For starters: I really loved this title and cover. So sweet!
I really loved reading Tiny Acts of Love. It's a story about the bliss of soon-to-be-parents.... and what comes after the baby's born. The main character Cassie gives us an honest, moving account of her doubts and fears that come with being a new mum. Although they sometimes almost scared me out of future motherhood, it felt more real than the pink bubble that's usually associated with babies.
Cassie's husband, Jonathan, has his flaws as a husband, but he's definitely a very, very loving father. It broke my heart to read about their marriage troubles - especially since almost all of them were due to communication flaws, or even more frustratingly: misunderstandings.
During this difficult time Cassie struggles with finding the right people to support her, keeping her job as a lawyer and keeping together her relationship with Jonathan.
Or will she run back to her college boyfriend, who know happens to be her new colleague?
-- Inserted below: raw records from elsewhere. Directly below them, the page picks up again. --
-- ==== Sys2Proof/Machine/Matrix.lean ====
section
/-!
DEFINITION. Machine/Matrix.lean: the matrix engine of a tile: its checks (R34, R50, R61, R69, R94), the start of passes,
weight loads and mode changes (R24 to R36, R58 to R70), the accumulators and their drains (R86 to R100), and the
schedule of items under holds (R26, R29, R39 to R42, R454). What the array does cycle by cycle is in Array.lean.
-/

namespace Sys2Proof.Machine

/-- Is an opcode a synchronisation command (Table 4.2)? -/
def isSyncOp (o : Nat) : Bool := decide (0x50 ≤ o) && decide (o ≤ 0x54)

/-- Is an opcode a matrix command? -/
def isMatrixOp (o : Nat) : Bool := o == 0x10 || o == 0x11

/-- A command queue of the tile: engine 0, 1 or 3. -/
def Tile.queue (t : Tile) (e : Nat) : List QEntry := tabGet queueD t.queues e

/-- The tile with a queue replaced. -/
def Tile.setQueue (t : Tile) (e : Nat) (q : List QEntry) : Tile := { t with queues := tabSet queueD t.queues e q }

/-- LADLE_CMDCNT_MX, _VEC or _LD of engine 0, 1 or 3. -/
def cmdCntReg (e : Nat) : Nat := if e = 0 then Reg.ladleCmdcntMx else if e = 1 then Reg.ladleCmdcntVec else Reg.ladleCmdcntLd

/-- A command is taken from position i of an engine's queue: it leaves the queue and is counted (Table 4.10). -/
def Tile.takeCmd (t : Tile) (e i : Nat) : Tile :=
  let t := t.setQueue e (listDrop1 (t.queue e) i)
  t.setReg (cmdCntReg e) (t.reg (cmdCntReg e) + 1)

/-- The command count of an engine. -/
def Tile.cmdSeq (t : Tile) (e : Nat) : Nat := (t.reg (cmdCntReg e)).toNat

/-- A command taken from a queue is rejected: the engine stops with the code (R34, R109). -/
def Tile.reject (t : Tile) (e i code : Nat) : Tile :=
  let t := t.takeCmd e i
  t.recordFault code e (t.cmdSeq e)

/-- The entry of gang g that may start: the first of its gang, with only matrix commands of other gangs of the same
mode ahead of it (R24, R25, R107); with its position. -/
def gangHead (mode g : Nat) : Nat → List QEntry → Option (Nat × QEntry)
  | _, [] => none
  | i, e :: l =>
    if !isMatrixOp (opc e) || mxGang e != mode then none
    else if mxQsel e = g then some (i, e)
    else gangHead mode g (i + 1) l

/-! ### Checks (R34) -/

/-- Does a range of scratch end at or below offset 0xA_0000? -/
def inScratch (a n : Nat) : Bool := decide (a + n ≤ scratchSize)

/-- The reserved bits of a matrix command (Table 1.5). A weight load reads only words 0, 4 and 5; DEDUCED: the reserved
bits of every word count for it too (log 63). -/
def mxReserved (e : QEntry) : Bool :=
  decide (ef e 0 31 26 ≠ 0 ∨ ef e 2 31 20 ≠ 0 ∨ ef e 3 31 20 ≠ 0 ∨ ef e 4 31 20 ≠ 0 ∨ ef e 5 31 20 ≠ 0 ∨ ef e 7 31 20 ≠ 0)

/-- Are a weight format and an activation format a legal pair (R32)? -/
def pairOk (w a : Nat) : Bool := (decide (w ≤ 6) && decide (4 ≤ a) && decide (a ≤ 6)) || (w == 7 && a == 7)

/-- CZ_ERR_MX_FORMAT. A weight load reads only its weight format. -/
def mxFormatBad (e : QEntry) : Bool :=
  if opc e = 0x11 then decide (8 ≤ mxWfmt e) else !pairOk (mxWfmt e) (mxAfmt e)

/-- CZ_ERR_MX_SHAPE. The set depth is 64 tokens (R92). -/
def mxShapeBad (e : QEntry) : Bool :=
  decide (gangCount (mxGang e) ≤ mxQsel e) || mxReserved e ||
  (opc e == 0x10 && (mxT e == 0 || decide (64 < mxT e) || mxK e == 0 || decide (gangRows (mxGang e) < mxK e) ||
    mxN e == 0 || decide (gangCols (mxGang e) < mxN e)))

/-- Bytes of one weight (R33). -/
def wBytes (e : QEntry) : Nat := if mxWfmt e = 7 then 2 else 1

/-- The reads of the weight loader: one range per cell row. -/
def weightReads (e : QEntry) : List (Nat × Nat) :=
  let rows := if opc e = 0x11 then gangRows (mxGang e) else mxK e
  let cols := if opc e = 0x11 then gangCols (mxGang e) else mxN e
  if opc e = 0x11 || mxWload e then (List.range rows).map (fun i => (mxWAddr e + i * mxWPitch e, cols * wBytes e)) else []

/-- The walk descriptor of a pass, empty when CONV = 0. -/
def mxWalkOf (t : Tile) (e : QEntry) : Walk := walkAt t (mxWalk e)

/-- The reads of the feeders: every activation that is no padding. -/
def actReads (e : QEntry) (d : Walk) : List (Nat × Nat) :=
  (List.range (mxT e)).flatMap (fun t => (List.range (mxKx e)).filterMap (fun x =>
    (actAddr e d t x).map (fun a => (a, actBytes e))))

/-- The activation scales a pass reads. -/
def ascReads (e : QEntry) (d : Walk) (sd : ScaleDesc) : List (Nat × Nat) :=
  if cvAscale (mxCvt e) then
    (List.range (mxT e)).flatMap (fun t => (List.range (mxSegs e)).filterMap (fun g =>
      (ascAddr e d sd t g).map (fun a => (a, 1))))
  else []

/-- The weight scales a pass reads at its start. -/
def wscReads (e : QEntry) (sd : ScaleDesc) : List (Nat × Nat) :=
  if cvWscale (mxCvt e) then (List.range (mxSegs e)).map (fun g => (sd.wscBase + g * sd.wscPitch, mxN e)) else []

/-- The descriptors a pass reads. -/
def descReads (e : QEntry) : List (Nat × Nat) :=
  (if mxConv e then [(mxWalk e, 32)] else []) ++ (if mxReadsScale e then [(cvSdesc (mxCvt e), 32)] else [])

/-- Bytes of a drained element row of n elements. DESIGN CHOICE: a reserved OFMT counts 8 bytes per element in the range
check, as the container of 0x9 does (log 64). -/
def resultBytes (ofmt n : Nat) : Nat :=
  match Fmt.ofCode ofmt with
  | some f => packedBytes f n
  | none => 8 * n

/-- The writes of the drain of an ACC_LAST pass, with the S8 codes of Table 2.5. -/
def drainWrites (e : QEntry) (tgt : Nat × Nat) (sd : ScaleDesc) : List (Nat × Nat) :=
  (List.range (mxT e)).flatMap (fun t =>
    (tgt.1 + t * tgt.2, resultBytes (cvOfmt (mxCvt e)) (mxN e)) ::
      (if cvOscale (mxCvt e) then [(sd.oscBase + t * sd.oscPitch, mxN e / 32)] else []))

/-- What a pass reads, descriptors apart. A walk that fails its own check names addresses all the same, unless one of
the counts that R49 divides by is 0 (R453; log 20). -/
def passReads (t : Tile) (e : QEntry) : List (Nat × Nat) :=
  let d := mxWalkOf t e
  let sd := scaleAt t (cvSdesc (mxCvt e))
  let walkOk := !(mxConv e) || (d.outW != 0 && d.kw != 0 && d.ch != 0)
  (if walkOk then actReads e d ++ ascReads e d sd else []) ++ weightReads e ++ wscReads e sd

/-- The drain target at the head of the gang's queue (R98). -/
def Tile.target (t : Tile) (g : Nat) : Option (Nat × Nat) := (tabGet targetsD t.targets g).head?

/-- CZ_ERR_MX_RANGE. -/
def mxRangeBad (t : Tile) (e : QEntry) : Bool :=
  if opc e = 0x11 then !((weightReads e).all (fun r => inScratch r.1 r.2)) else
  !((descReads e).all (fun r => inScratch r.1 r.2)) ||
  !((passReads t e).all (fun r => inScratch r.1 r.2)) ||
  (mxLast e && !(match t.target (mxQsel e) with
    | some tgt => (drainWrites e tgt (scaleAt t (cvSdesc (mxCvt e)))).all (fun r => inScratch r.1 r.2)
    | none => true))

/-- CZ_ERR_MX_NO_WEIGHTS (R35). -/
def mxNoWeights (t : Tile) (e : QEntry) : Bool :=
  opc e == 0x10 && !mxWload e && !((gangQuarters (mxGang e) (mxQsel e)).all (fun q => bit t.wValid q))

/-- CZ_ERR_MX_WALK (R50). -/
def mxWalkBad (t : Tile) (e : QEntry) : Bool := opc e == 0x10 && mxConv e && walkBad e (mxWalkOf t e)

/-- CZ_ERR_MX_CVT (R61, R69). -/
def mxCvtBad (t : Tile) (e : QEntry) : Bool :=
  let c := mxCvt e
  opc e == 0x10 && (
    ((cvAscale c || cvWscale c) && mxWfmt e == 7) ||
    (cvAscale c && mxConv e && decide ((mxWalkOf t e).ch % 32 ≠ 0)) ||
    (mxReadsScale e && (scaleAt t (cvSdesc c)).reserved) ||
    (mxLast e && (
      decide (9 < cvOfmt c) || cvRnd c == 3 || (cvOscale c && decide (7 ≤ cvOfmt c)) ||
      (decide (cvRot c ≠ 0) && cvOfmt c == 9) || (cvOscale c && decide (mxN e % 32 ≠ 0)) ||
      (cvRot c == 1 && decide (mxN e % 64 ≠ 0)) || (cvRot c == 2 && decide (mxN e % 128 ≠ 0)) || cvRot c == 3 ||
      (decide (cvRot c ≠ 0) && t.seedFails (cvSeed c)))))

/-- CZ_ERR_MX_ACC (R94). -/
def mxAccBad (t : Tile) (e : QEntry) : Bool :=
  let o := if mxGang e = t.gang then tabGet openTileD t.openTile (mxQsel e) else none
  (opc e == 0x10 && (
    (!mxFirst e && (match o with
      | none => true
      | some (tc, nc) => decide (tc ≠ mxT e ∨ nc ≠ mxN e))) ||
    (mxFirst e && o.isSome) ||
    (mxLast e && (match t.target (mxQsel e) with
      | some (b, p) => decide (b % 64 ≠ 0 ∨ p % 64 ≠ 0)
      | none => false)))) ||
  (mxGang e != t.gang && (List.range 4).any (fun g => (tabGet openTileD t.openTile g).isSome))

/-- The code a matrix command is rejected with: the lowest of its failing checks, 0 for none (R34, R453). -/
def mxCheck (t : Tile) (e : QEntry) : Nat :=
  if mxFormatBad e then 0x210 else if mxShapeBad e then 0x211 else if mxRangeBad t e then 0x212
  else if mxNoWeights t e then 0x213 else if mxWalkBad t e then 0x214 else if mxCvtBad t e then 0x215
  else if mxAccBad t e then 0x216 else 0

/-- Does a started pass use a quarter of gang g of mode m? -/
def PassRec.inQuarters (p : PassRec) (m g : Nat) : Bool :=
  (gangQuarters p.gang p.qsel).any (fun q => (gangQuarters m g).contains q)

/-- Does a pass change weights: it loads a set, or takes a waiting one (R28)? -/
def PassRec.changes (p : PassRec) : Bool := mxWload p.entry || decide (p.takes ≠ 0)

/-- Has the feeder still to deliver entries of a started pass of gang g to its first row? The next pass of the gang starts
once it has none: it then follows the link's eight entries (R26, R37; log 65). -/
def Tile.feeding (t : Tile) (g : Nat) : Bool :=
  t.passes.any (fun p => p.qsel == g && decide (tabGet natD p.fed 0 < p.tCount))

/-- Has a cell of a gang still to swap in a set that a started pass has begun to take (R36)? -/
def Tile.unswapped (t : Tile) (m g : Nat) : Bool :=
  t.passes.any (fun p => p.changes && p.inQuarters m g && decide (0 < p.toSwap))

/-- The waits that hold a matrix command at its head (R34): an empty drain-target queue, a busy seed slot, the feeder's
earlier entries, and for a weight load the sets that passes are still taking. DEDUCED: a pass with WLOAD = 1 does not
wait for the last cell to swap in the set before its own, which R28's spacing of 64 cycles would not allow; its loader
keeps each weight until the cell has swapped (log 66). A gang that the mode does not have has no order and no target
queue to wait for. -/
def mxWaits (t : Tile) (e : QEntry) : Bool :=
  decide (mxQsel e < gangCount (mxGang e)) && (
    (opc e == 0x10 && mxLast e && ((t.target (mxQsel e)).isNone ||
      (decide (cvRot (mxCvt e) ≠ 0) && t.f Reg.rennetSeedBusy (cvSeed (mxCvt e)) (cvSeed (mxCvt e)) == 1))) ||
    (opc e == 0x10 && mxGang e == t.gang && t.feeding (mxQsel e)) ||
    (opc e == 0x11 && mxGang e == t.gang && t.unswapped (mxGang e) (mxQsel e)))

/-- May the command at position i start in mesh cycle cyc: its waits have ended, the engine has started none in this
cycle, and no head earlier in queue order can start (R24)? -/
def Tile.startsNow (t : Tile) (i : Nat) (e : QEntry) (cyc : Nat) : Bool :=
  !mxWaits t e && t.arr.started != some cyc &&
  (List.range 4).all (fun g => match gangHead t.gang g 0 (t.queue 0) with
    | some (i', e') => decide (i ≤ i') || mxWaits t e'
    | none => true)

/-! ### Weights (R28, R33, R35, R36) -/

/-- The format of a code, I2 for a reserved one (which no checked command has). -/
def fmtOf (c : Nat) : Fmt := (Fmt.ofCode c).getD .i2

/-- The weight halfword or byte of cell (i, j) as scratch holds it (R33). -/
def rawWeight (t : Tile) (e : QEntry) (i j : Nat) : Nat :=
  let a := mxWAddr e + i * mxWPitch e + j * wBytes e
  if wBytes e = 2 then t.rd8 a + 256 * t.rd8 (a + 1) else t.rd8 a

/-- FLUSH_SUB of a command; a weight load reads no CVT word (R31). -/
def mxFlush (e : QEntry) : Bool := opc e == 0x10 && cvFlush (mxCvt e)

/-- What the weight-load edge stores in a cell for a raw weight (R28, R55, R62). -/
def storeWeight (e : QEntry) (raw : Nat) : BitVec 16 :=
  let f := fmtOf (mxWfmt e)
  BitVec.ofNat 16 (packCodes f.bits ((List.range (perCell (mxWfmt e))).map (fun u =>
    storedCode f (mxFlush e) (subSlot f raw u))))

/-- What the weight-load edge counts for a raw weight (R55, R70). -/
def weightEvts (e : QEntry) (time q raw : Nat) : List RnEvt :=
  let f := fmtOf (mxWfmt e)
  let ws := (List.range (perCell (mxWfmt e))).map (fun u => widen f (mxWsign e) (mxFlush e) (subSlot f raw u))
  [⟨time, q, 1, 3, (ws.filter (·.nonfin)).length⟩, ⟨time, q, 1, 6, (ws.filter (·.noncanon)).length⟩]

/-- The cells a command loads: row by row (R33). -/
def loadCells (e : QEntry) : List (Nat × Nat) :=
  let rows := if opc e = 0x11 then gangRows (mxGang e) else mxK e
  let cols := if opc e = 0x11 then gangCols (mxGang e) else mxN e
  (List.range rows).flatMap (fun i => (List.range cols).map (fun j => (i, j)))

/-- A set of bits of a 4-bit field set to a value. -/
def setBits (b : BitVec 4) (qs : List Nat) (v : Bool) : BitVec 4 := qs.foldl (fun b q => setBit b q v) b

/-- A load starts: the quarters of the gang become valid (R35), a waiting set of them that no pass has taken is replaced
(R36), and the loader goes to work one row per cycle (R28). A weight load's own set then waits. DEDUCED: a quarter of
which a pass with WLOAD = 1 enables no cell becomes valid with the others (log 67). -/
def Tile.startLoader (t : Tile) (e : QEntry) (seq : Nat) : Tile :=
  let qs := gangQuarters (mxGang e) (mxQsel e)
  let own := opc e == 0x10
  { t with
    wValid := setBits t.wValid qs true
    wPendOn := setBits t.wPendOn qs (!own)
    arr := { t.arr with
      loads := t.arr.loads.filter (fun l => l.own || !((gangQuarters (mxGang l.entry) (mxQsel l.entry)).any
          (fun q => qs.contains q && bit t.wPendOn q))) ++ [⟨seq, own, e, []⟩] } }

/-! ### Sums (R26, R27, R64 to R66, R88) -/

/-- A product in a cell (R64). -/
def cellProduct (a w : XNum) : XNum :=
  if a.isZero || w.isZero then .zero else
  match a, w with
  | .nan, _ => .nan
  | _, .nan => .nan
  | .inf x, .inf y => Config.infTimesInf x y
  | .inf x, y => .inf (x != y.sign)
  | x, .inf y => .inf (x.sign != y)
  | x, y => x.mulFin y

/-- The exponent of an operand: floor(log2 |v|) (R65). -/
def operandExp : XNum → Int
  | .fin _ m e => (log2 m : Int) + e
  | _ => 0

/-- The group sum of a segment's products and whether bits were dropped (R65). -/
def groupSum (ps : List (XNum × XNum)) : XNum × Bool :=
  let prods := ps.map (fun p => (cellProduct p.1 p.2, operandExp p.1 + operandExp p.2))
  let vals := prods.map Prod.fst
  if vals.any (· == .nan) || (vals.any (· == .inf false) && vals.any (· == .inf true)) then (.nan, false)
  else if vals.any (· == .inf false) then (.inf false, false)
  else if vals.any (· == .inf true) then (.inf true, false)
  else
    let live := prods.filter (fun p => !p.1.isZero)
    match live with
    | [] => (.zero, false)
    | p :: rest =>
      let emax := rest.foldl (fun m q => max m q.2) p.2
      let lo := emax - 62
      let terms := live.map (fun q => match q.1 with
        | .fin n m e =>
          if lo ≤ e then ((if n then -(scaleTo m e lo : Int) else (scaleTo m e lo : Int)), false)
          else
            let s := (lo - e).toNat
            ((if n then -((m / 2 ^ s : Nat) : Int) else ((m / 2 ^ s : Nat) : Int)), decide (m % 2 ^ s ≠ 0))
        | _ => (0, false))
      (.ofUnits ((terms.map Prod.fst).sum) lo, terms.any Prod.snd)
Tiny Acts of Love is a very moving, very real "new mommy" story I would highly recommend. It really is beautiful and very touching.
Published
by Black & White
Publishing on 6th March 2014
About the Author
Lucy Lawrie was born in
Edinburgh, and gained an honours degree in English Literature from Durham University
before going on to study law. She worked as a lawyer in Edinburgh for several
years, specialising in Employment and Pensions law. When Lucy was on maternity
leave with her first baby, she unearthed a primary two homework book in which she’d
stated, in very wobbly handwriting: ‘I want to be an
AUTHOR when I grow up.’ To appease her six-year old self, she began
writing her first novel.
Author Links
GIVEAWAY
Excerpt
Chapter
1
I’d
been awake for eighty-six hours when I realised what my husband had done. We’d
just got home from the hospital and he was upstairs holding Sophie so that I
could make myself a cup of tea and possibly have a nap.
But
by the time I’d inched my way to the kitchen, tea-making seemed too daunting a
task – something I’d been used to doing in a previous life, but not now. From
the fridge magnets and the Isle of Skye tea towel to the strand of spaghetti
dried onto the hob, everything seemed familiar but distant, as though I’d
returned to a house I’d lived in a long time ago.
My
eye caught the laptop, open on the kitchen table. People were bound to have
heard about the birth by now – maybe I should check my emails. Perhaps some
words of congratulation would flick a switch, jump-start me, and shake me out
of this jittery, twilight world.
To
my surprise, I had a hundred and four unread emails, all with identical subject
descriptions. I opened up my sent box, a terrible suspicion forming in my mind.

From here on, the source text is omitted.